* [Activity]:
Print exactly the lines below between the line holding "s.grows := rfl" and the line holding "s.frames := rfl", inclusive, and nothing more.

Recorded data:
>>>

@[simp] theorem State.modTile_mem : (s.modTile wg n f).mem = s.mem := rfl
@[simp] theorem State.modTile_gran : (s.modTile wg n f).gran = s.gran := rfl
@[simp] theorem State.modTile_bmeta : (s.modTile wg n f).bmeta = s.bmeta := rfl
@[simp] theorem State.modTile_hostMem : (s.modTile wg n f).hostMem = s.hostMem := rfl
@[simp] theorem State.modTile_hostMap : (s.modTile wg n f).hostMap = s.hostMap := rfl
@[simp] theorem State.modTile_wst : (s.modTile wg n f).wst = s.wst := rfl
@[simp] theorem State.modTile_opmem : (s.modTile wg n f).opmem = s.opmem := rfl
@[simp] theorem State.modTile_accmem : (s.modTile wg n f).accmem = s.accmem := rfl
@[simp] theorem State.modTile_poison : (s.modTile wg n f).poison = s.poison := rfl
@[simp] theorem State.modTile_ecc : (s.modTile wg n f).ecc = s.ecc := rfl
@[simp] theorem State.modTile_pkg : (s.modTile wg n f).pkg = s.pkg := rfl
@[simp] theorem State.modTile_threads : (s.modTile wg n f).threads = s.threads := rfl
@[simp] theorem State.modTile_saved : (s.modTile wg n f).saved = s.saved := rfl
@[simp] theorem State.modTile_groups : (s.modTile wg n f).groups = s.groups := rfl
@[simp] theorem State.modTile_bins : (s.modTile wg n f).bins = s.bins := rfl
@[simp] theorem State.modTile_overflow : (s.modTile wg n f).overflow = s.overflow := rfl
@[simp] theorem State.modTile_cur : (s.modTile wg n f).cur = s.cur := rfl
@[simp] theorem State.modTile_cores : (s.modTile wg n f).cores = s.cores := rfl
@[simp] theorem State.modTile_ops : (s.modTile wg n f).ops = s.ops := rfl
@[simp] theorem State.modTile_claims : (s.modTile wg n f).claims = s.claims := rfl
@[simp] theorem State.modTile_grows : (s.modTile wg n f).grows = s.grows := rfl
@[simp] theorem State.modTile_bars : (s.modTile wg n f).bars = s.bars := rfl
@[simp] theorem State.modTile_colls : (s.modTile wg n f).colls = s.colls := rfl
@[simp] theorem State.modTile_collRx : (s.modTile wg n f).collRx = s.collRx := rfl
@[simp] theorem State.modTile_dieCyc : (s.modTile wg n f).dieCyc = s.dieCyc := rfl
@[simp] theorem State.modTile_pools : (s.modTile wg n f).pools = s.pools := rfl
@[simp] theorem State.modTile_frames : (s.modTile wg n f).frames = s.frames := rfl
@[simp] theorem State.modTile_held : (s.modTile wg n f).held = s.held := rfl
@[simp] theorem State.modTile_queue : (s.modTile wg n f).queue = s.queue := rfl
@[simp] theorem State.modTile_replicas : (s.modTile wg n f).replicas = s.replicas := rfl
@[simp] theorem State.modTile_images : (s.modTile wg n f).images = s.images := rfl
@[simp] theorem State.modTile_tlb : (s.modTile wg n f).tlb = s.tlb := rfl
@[simp] theorem State.modTile_bounds : (s.modTile wg n f).bounds = s.bounds := rfl
@[simp] theorem State.modTile_joins : (s.modTile wg n f).joins = s.joins := rfl
@[simp] theorem State.modTile_kloads : (s.modTile wg n f).kloads = s.kloads := rfl
@[simp] theorem State.modTile_ctxs : (s.modTile wg n f).ctxs = s.ctxs := rfl
@[simp] theorem State.modTile_graphs : (s.modTile wg n f).graphs = s.graphs := rfl
@[simp] theorem State.modTile_verts : (s.modTile wg n f).verts = s.verts := rfl
@[simp] theorem State.modTile_edges : (s.modTile wg n f).edges = s.edges := rfl
@[simp] theorem State.modTile_issued : (s.modTile wg n f).issued = s.issued := rfl
@[simp] theorem State.modTile_vfs : (s.modTile wg n f).vfs = s.vfs := rfl
@[simp] theorem State.modTile_launches : (s.modTile wg n f).launches = s.launches := rfl
@[simp] theorem State.modTile_mgmt : (s.modTile wg n f).mgmt = s.mgmt := rfl
@[simp] theorem State.modTile_links : (s.modTile wg n f).links = s.links := rfl
@[simp] theorem State.modTile_txns : (s.modTile wg n f).txns = s.txns := rfl
@[simp] theorem State.modTile_replies : (s.modTile wg n f).replies = s.replies := rfl
@[simp] theorem State.modTile_conts : (s.modTile wg n f).conts = s.conts := rfl
@[simp] theorem State.modTile_peeks : (s.modTile wg n f).peeks = s.peeks := rfl
@[simp] theorem State.modTile_graphq : (s.modTile wg n f).graphq = s.graphq := rfl
@[simp] theorem State.modTile_flushes : (s.modTile wg n f).flushes = s.flushes := rfl
@[simp] theorem State.modTile_hostq : (s.modTile wg n f).hostq = s.hostq := rfl
@[simp] theorem State.modTile_flits : (s.modTile wg n f).flits = s.flits := rfl
@[simp] theorem State.modTile_out : (s.modTile wg n f).out = s.out := rfl
@[simp] theorem State.modTile_agenda : (s.modTile wg n f).agenda = s.agenda := rfl
@[simp] theorem State.modTile_rx : (s.modTile wg n f).rx = s.rx := rfl
@[simp] theorem State.modTile_fetched : (s.modTile wg n f).fetched = s.fetched := rfl
@[simp] theorem State.modTile_turn : (s.modTile wg n f).turn = s.turn := rfl
@[simp] theorem State.modTile_nextDue : (s.modTile wg n f).nextDue = s.nextDue := rfl
@[simp] theorem State.modTile_fresh : (s.modTile wg n f).fresh = s.fresh := rfl
@[simp] theorem State.modTile_freeN : (s.modTile wg n f).freeN = s.freeN := rfl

<<<

* [Expected output]:
@[simp] theorem State.modTile_grows : (s.modTile wg n f).grows = s.grows := rfl
@[simp] theorem State.modTile_bars : (s.modTile wg n f).bars = s.bars := rfl
@[simp] theorem State.modTile_colls : (s.modTile wg n f).colls = s.colls := rfl
@[simp] theorem State.modTile_collRx : (s.modTile wg n f).collRx = s.collRx := rfl
@[simp] theorem State.modTile_dieCyc : (s.modTile wg n f).dieCyc = s.dieCyc := rfl
@[simp] theorem State.modTile_pools : (s.modTile wg n f).pools = s.pools := rfl
@[simp] theorem State.modTile_frames : (s.modTile wg n f).frames = s.frames := rfl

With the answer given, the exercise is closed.